O pretexto para o golpe foi que as eleições de 1930 teriam sido fraudadas, com a escolha do paulista Júlio Prestes (1882-1946) para suceder a Washington Luís (1869-1957). Mas o governo também fazia a mesma acusação aos oposicionistas da Aliança Liberal. E ambos os lados tinham razão. Quem podia fraudava: a contagem dos votos dependia da vontade política do manda-chuva de cada Estado ou região. Depois, em 1932, os oligarcas de São Paulo tentaram dar o contragolpe, a pretexto de defender a reforma eleitoral e a convocação de uma Assembléia Constituinte. Que 77 anos depois o governo de São Paulo ainda convoque a população para comemorar essa derrota é coisa que causa espanto e que só se explica pela necessidade que as elites têm de fabricar heróis.

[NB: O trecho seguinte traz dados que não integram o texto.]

/-- A report of the backlog (R165, R179). `linkSnapshot` is the completion OK of a QUERY_LINK. -/
inductive Report where
  | completion (tag : Word16) (code port : Byte) (status : Status) (result : List Byte)
  | linkSnapshot (tag : Word16) (port : PortNo) (clear : Bool) (counters : Counters)
  | notice (port : PortNo) (content : Notice)
  | summary (port : PortNo) (kinds : BitVec 16) (notesDropped : Nat) (state : PortState)
deriving DecidableEq, Repr

/-- A port summary (R168): bit n of `kinds` stands for the notice kind of code n. -/
structure Summary where
  kinds : BitVec 16
  notesDropped : Nat
deriving DecidableEq, Repr

/-- An empty summary (R168). -/
def Summary.empty : Summary := ⟨0#16, 0⟩

/-- What an open command keeps beside its tag (R143): its kind and what its result needs. -/
inductive OpenKind where
  | portDisable (taken : PortState)
  | setBudget
  | revoke
  | lineClear
  | relay (count : Byte)
  | linkTest
  | sync (waitsFor : List Nat) (count : Nat)
deriving DecidableEq, Repr

/-- An open slot in use (R143). `bound` is the port it is bound to (R144), `port` the port byte of its completion. -/
structure Slot where
  order : Nat
  tag : Word16
  code : Byte
  port : Byte
  bound : Option PortNo
  kind : OpenKind
deriving DecidableEq, Repr

/-- The Queue Engine (R158). The open slots stand in the order taken. `fetching` and `writing` say that a ring read or a
report write is in progress. `reserved` (R167) and the bus master's outputs, `lastRead`, the address of the last ring
read begun, and `lastWrite`, the last report written, are the model's (entries 26 and 24). -/
structure Qe where
  engine : EngineState
  enable : Bool
  reportIe : Bool
  errorIe : Bool
  cause : HaltCause
  intReport : Bool
  intError : Bool
  cmdBase : Word32
  cmdSize : Word32
  cmdHead : Word32
  cmdTail : Word32
  rptBase : Word32
  rptSize : Word32
  rptHead : Word32
  rptTail : Word32
  sequence : Word16
  backlog : List Report
  slots : List Slot
  nextOrder : Nat
  summaries : Vector Summary 8
  held : Option (List Byte)
  fetching : Bool
  writing : Bool
  reserved : Bool
  lastRead : Option Word32
  lastWrite : Option (Word32 × List Byte)
deriving DecidableEq, Repr

/-- QE after a reset, with the four base and size registers given: 0 at power-on, kept at soft reset (R158). -/
def Qe.atReset (cmdBase cmdSize rptBase rptSize : Word32) : Qe where
  engine := .stopped
  enable := false
  reportIe := false
  errorIe := false
  cause := .none
  intReport := false
  intError := false
  cmdBase := cmdBase
  cmdSize := cmdSize
  cmdHead := 0
  cmdTail := 0
  rptBase := rptBase
  rptSize := rptSize
  rptHead := 0
  rptTail := 0
  sequence := 0
  backlog := []
  slots := []
  nextOrder := 0
  summaries := Vector.replicate 8 Summary.empty
  held := none
  fetching := false
  writing := false
  reserved := false
  lastRead := none
  lastWrite := none

/-! ### The whole part -/

/-- No command stops the machine: every misuse the spec describes is a status, a counter, a halt of QE or an event
that finds nothing to do. Nobody raises a fault; having none is safe only because no behaviour is left undefined. -/
inductive Fault
deriving DecidableEq, Repr

/-- Why the machine would give a command no meaning. -/
inductive Refusal where
  /-- Raised by `exec` alone for a command that has no meaning yet; safe. No arm raises it. -/
  | notModelled (mnemonic : String)
deriving DecidableEq, Repr

/-- The PL8. -/
structure State where
  resetLow : Bool
  entries : Vector Entry 8
  senses : Vector SenseUnit 8
  psi : Psi
  tles : Vector Tle 8
  pool : Pool
  qe : Qe
  pending : List Instr
deriving DecidableEq, Repr

/-- The part just after RESET# has returned high, with no command waiting (R1, R20, R41, R45, R65, R158). DESIGN CHOICE:
no module in any outlet, no fault input asserted, every tap line high (entry 8). -/
def State.reset : State where
  resetLow := false
  entries := Vector.replicate 8 Entry.reset
  senses := Vector.replicate 8 (SenseUnit.atReset .absent false)
  psi := Psi.reset
  tles := Vector.replicate 8 (Tle.atReset false)
  pool := Pool.reset
  qe := Qe.atReset 0 0 0 0
  pending := []

end Sys2Proof.Machine
end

Mesmo assim, este articulista, particularmente, acredita que, fosse como fosse, o Brasil teria tido um futuro um pouco melhor se a oligarquia paulista tivesse continuado à frente do País. Pelo menos era uma gente, ao menos em público, mais refinada e preocupada em construir um regime democrático, ainda que fosse a democracia dos que vivem no andar de cima.

Sem dúvida, a facção que afastou temporariamente a oligarquia paulista do poder político – mas não do poder econômico – era mais atrasada, de concepções arcaicas. Com Getúlio Vargas (1882-1954), um fazendeiro da fronteira sulina que havia sido ministro da Fazenda do governo deposto, acostumado a cometer toda a sorte de arbitrariedades, foi o Brasil profundo que se instalou no Palácio do Catete e nas demais instâncias do poder, com tudo o que isso representava: mandonismo, ditadura, perseguições, tortura dos adversários políticos.

Mas que isto não sirva para dourar os brasões das elites paulistas: o que unia as facções oligárquicas em luta era a avidez por propinas, lucros exorbitantes e favores do Estado, sem que se incomodassem com o fato de que essa política levava à mendicância as classes subalternas ou as atirava à aventura de uma guerra civil, se isso fosse necessário para defender seus privilégios. Tal como hoje, para essas elites, o poder sempre representou um butim a ser dividido.